Arthrocentesis has become a viable alternative to arthrotomy and other arthroscopic invasive procedures under general anaesthesia for certain conditions involving the TMJ particularly for the treatment of acute closed lock. It seems to be very effective in eliminating symptoms of TMJ pain and restoring mandibular function. However, further long-term evaluation is required to arrive at a definitive conclusion. In our experience, we found arthrocentesis to be a very useful procedure for the treatment of acute closed lock of the TMJ, as it is a very minimally invasive, cost effective technique with very low morbidity. However for the success of the treatment patient cooperation is of paramount importance.

Summary and Conclusion

This study was conducted in the division of Oral and Maxillofacial Surgery, Meenakshi Ammal Dental College and Hospital. 32 cases of acute closed lock of the TMJ were chosen and symptomatically treated by arthrocentesis and lavage. The results obtained have been fairly gratifying.

The merits and demerits of this procedure have been discussed.

Based on the study the following conclusion was made.

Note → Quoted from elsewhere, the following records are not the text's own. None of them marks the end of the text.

/-- 70_reset_and_hazards.md R260, 10_state.md R38: RESET gives every register R38 gives a value that value, for any
instantiation; it keeps the parameters and what the environment has queued. -/
def Obligations.ResetOperationClears : Prop :=
  ∀ s : State, s.inService = false → ∃ t, exec .reset s = .next t ∧
    t.ovfCounter = 0 ∧ t.ovfBusy = false ∧ t.inService = false ∧
    t.channels.length = s.config.nChannels ∧
    (∀ c ∈ t.channels, c.claimed = false ∧ c.writeIndex = 0 ∧ c.readIndex = 0) ∧
    t.sensors.length = s.config.nSensors ∧
    (∀ sn ∈ t.sensors, sn.decode = ⟨0, 0, 0, false, .unknown, false, false, false⟩ ∧
      sn.frame.acc = 0 ∧ sn.frame.nbits = 0 ∧ sn.frame.mode = .preamble ∧ sn.frame.rxCount = 0 ∧
      sn.frame.length = 0 ∧ sn.frame.padding = false ∧ sn.frame.complete = false ∧ sn.fix.fresh = 0) ∧
    t.src0.valid = false ∧ t.src1.valid = false ∧
    t.config = s.config ∧ t.inbox = s.inbox ∧ t.interleave = s.interleave ∧ t.output = ⟨.nothing, []⟩

/-! ## EdgeCaptureBuffer -/

/-- 40_edge_capture_buffer.md R110: claiming an unclaimed channel writes the claim, the polarity and both indices and
nothing else; claiming it again fails and changes no register; a pin out of range is refused. -/
def Obligations.BeginClaimsChannel : Prop :=
  (∀ (s : State) (pin ch : Nat) (pol : Polarity) (c : Channel), s.inService = false →
    s.config.pinToChannel[pin]? = some ch → s.channels[ch]? = some c →
    (c.claimed = false → exec (.ecbBegin pin pol) s = .next
      { s with
        channels := s.channels.set ch
          { claimed := true, polarity := pol, writeIndex := 0, readIndex := 0, rb := c.rb }
        output := ⟨.begun true, []⟩ }) ∧
    (c.claimed = true → exec (.ecbBegin pin pol) s = .next
      { s with output := ⟨.begun false, [.configurationConflict ch]⟩ })) ∧
  (∀ (s : State) (pin : Nat) (pol : Polarity), s.inService = false → s.config.nPins ≤ pin →
    exec (.ecbBegin pin pol) s = .refused (.pinOutOfRange pin))

/-- 40_edge_capture_buffer.md R112: ECB.TOV counts the wrap modulo 2^16 and sets the flag, whether or not any channel is
claimed, at most once in a service. The field `inService` is the model's, log 4. -/
def Obligations.OverflowCounts : Prop :=
  ∀ s : State,
    (s.inService = false → exec .ecbTov s = .next
      { s with ovfCounter := s.ovfCounter + 1, ovfBusy := true, inService := true, output := ⟨.nothing, []⟩ }) ∧
    (s.inService = true → exec .ecbTov s = .refused .overflowInsideService)

/-- 40_edge_capture_buffer.md R113, R114: ECB.CAP on a claimed channel stores `hi ‖ low` in slot `write_index mod 64`,
with `hi` one less than the counter when `low ≥ HIGH_WATER` and the flag is up, and advances the index; every other slot
and register stays. On an unclaimed channel it changes no register. The field `inService`, up after either, is the
model's deduction from 20_memory.md R69, log 4. -/
def Obligations.CaptureAppends : Prop :=
  ∀ (s : State) (ch : Nat) (low : BitVec 16) (c : Channel), s.channels[ch]? = some c →
    (c.claimed = false → exec (.ecbCap ch low) s = .next
      { s with inService := true, output := ⟨.nothing, []⟩ }) ∧
    (c.claimed = true → ∃ rb, exec (.ecbCap ch low) s = .next
        { s with
          channels := s.channels.set ch
            { c with rb := rb, writeIndex := (c.writeIndex + 1) % 2 ^ s.config.idxW }
          inService := true
          output := ⟨.nothing, []⟩ } ∧
      rb.get (c.writeIndex % 64) = some
        ((if s.config.highWater ≤ low.toNat ∧ s.ovfBusy = true then s.ovfCounter - 1 else s.ovfCounter) ++ low) ∧
      ∀ j, j ≠ c.writeIndex % 64 → rb.get j = c.rb.get j)

/-- 40_edge_capture_buffer.md R116: ECB.IRET clears the flag, ends the service and changes no other register. -/
def Obligations.InterruptReturnClearsFlag : Prop :=
  ∀ s : State, exec .ecbIret s = .next
    { s with ovfBusy := false, inService := false, output := ⟨.nothing, []⟩ }

/-- 40_edge_capture_buffer.md R120, R121: what ECB.READ answers and writes: NoData and nothing when the indices are
equal; the oldest unread timestamp while the gap is at most 64; after a larger gap the timestamp of index
`write_index − 63`, with loss. -/
def Obligations.ReadDelivers : Prop :=
  ∀ (s : State) (ch : Nat) (c : Channel), s.inService = false → s.channels[ch]? = some c →
    let gap := (c.writeIndex + (2 ^ s.config.idxW - c.readIndex % 2 ^ s.config.idxW)) % 2 ^ s.config.idxW
    let r := idxAdd s.config.idxW (idxSub s.config.idxW c.writeIndex 64) 1
    (c.writeIndex = c.readIndex → exec (.ecbRead ch) s = .next { s with output := ⟨.read .noData, []⟩ }) ∧
    (∀ ts, c.writeIndex ≠ c.readIndex → gap ≤ 64 → c.rb.get (c.readIndex % 64) = some ts →
      exec (.ecbRead ch) s = .next
        { s with
          channels := s.channels.set ch { c with readIndex := (c.readIndex + 1) % 2 ^ s.config.idxW }
          output := ⟨.read (.sample ts), []⟩ }) ∧
    (∀ ts, c.writeIndex ≠ c.readIndex → 64 < gap → c.rb.get (r % 64) = some ts →
      exec (.ecbRead ch) s = .next
        { s with
          channels := s.channels.set ch { c with readIndex := (r + 1) % 2 ^ s.config.idxW }
          output := ⟨.read (.sampleWithLoss ts), [.sampleLoss ch]⟩ })

/-- 40_edge_capture_buffer.md R124: a channel that was never claimed answers NoData. -/
def Obligations.ReadOfUnclaimedIsNoData : Prop :=
  ∀ (s : State) (ch : Nat) (c : Channel), s.Ok → s.inService = false → s.channels[ch]? = some c →
    c.claimed = false → exec (.ecbRead ch) s = .next { s with output := ⟨.read .noData, []⟩ }

/-- 10_state.md R26, R38: a slot is read only after it was written, so ECB.READ never answers a free value. -/
def Obligations.ReadNeverMeetsUnwrittenSlot : Prop :=
  ∀ (s t : State) (ch : Nat), s.Ok → exec (.ecbRead ch) s = .next t → t.draws = s.draws

/-- 40_edge_capture_buffer.md R118: under the environment contract R117, ECB.CAP stores the true tick of the edge
modulo 2^32. `T` is the tick of the edge, `C` of its capture, `j` the overflows counted by then, the last of which
happened by `C`: the counter is that of the edge, or one more inside the service of the wrap after it (E1, E3, E4); the
capture comes less than `65536 − HIGH_WATER` ticks after the edge (E5); a service with an overflow ends less than
`HIGH_WATER` ticks after the wrap (E6). -/
def Obligations.ReconstructionCorrectUnderContract : Prop :=
  ∀ (s : State) (ch T C j : Nat) (c : Channel), s.channels[ch]? = some c → c.claimed = true →
    0 < s.config.highWater → s.config.highWater < 65536 → s.ovfCounter = BitVec.ofNat 16 j → T ≤ C → 65536 * j ≤ C →
    (j = T / 65536 ∨ (j = T / 65536 + 1 ∧ s.ovfBusy = true)) →
    C < T + (65536 - s.config.highWater) →
    (s.ovfBusy = true → C < 65536 * j + s.config.highWater) →
    ∃ t c', exec (.ecbCap ch (BitVec.ofNat 16 T)) s = .next t ∧ t.channels[ch]? = some c' ∧
      c'.rb.get (c.writeIndex % 64) = some (BitVec.ofNat 32 T)

/-- 40_edge_capture_buffer.md R122: for any interleaving of captures and reads during which the gap never exceeds 64,
every timestamp appended is delivered exactly once, in order and without loss mark, or is still unread. -/
def Obligations.FifoDelivery : Prop :=
  ∀ (w : Nat) (c : Channel) (l : List ChannelEvent), 7 ≤ w → c.Ok w → c.claimed = true →
    c.writeIndex = c.readIndex → c.NeverLapped w l →
    (c.events w l).1.map Prod.fst ++ (c.events w l).2.pending w = (pushed l).map some ∧
    ∀ p ∈ (c.events w l).1, p.2 = false

/-- 40_edge_capture_buffer.md R123, R121: after `N > 64` captures and no read, 63 reads deliver the newest 63
timestamps in order, the first with the loss mark and the others without, and the 64th read answers NoData. -/
def Obligations.LossHeals : Prop :=
  ∀ (w : Nat) (c : Channel) (l : List Timestamp), 7 ≤ w → c.claimed = true → c.writeIndex = 0 → c.readIndex = 0 →
    64 < l.length → l.length < 2 ^ w →
    let full := (c.events w (l.map .push)).2
    let drained := full.events w (List.replicate 63 .read)
    drained.1 = (l.drop (l.length - 63)).mapIdx (fun k ts => (some ts, k == 0)) ∧
    (drained.2.event w .read).1 = []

  1. This is a simple technique, which can be carried out on an outpatient basis.

  2. Less invasive, hence easily acceptable to the patients.

  3. Cost effective.

  4. Low morbidity.

  5. Highly effective in treatment of acute closed lock patients.

  6. Procedure may be repeated if necessary.

  7. It may be tried before arthrotomy in cases of internal derangement.

However, a long-term follow up and evaluation is required to arrive at a statistically definitive conclusion.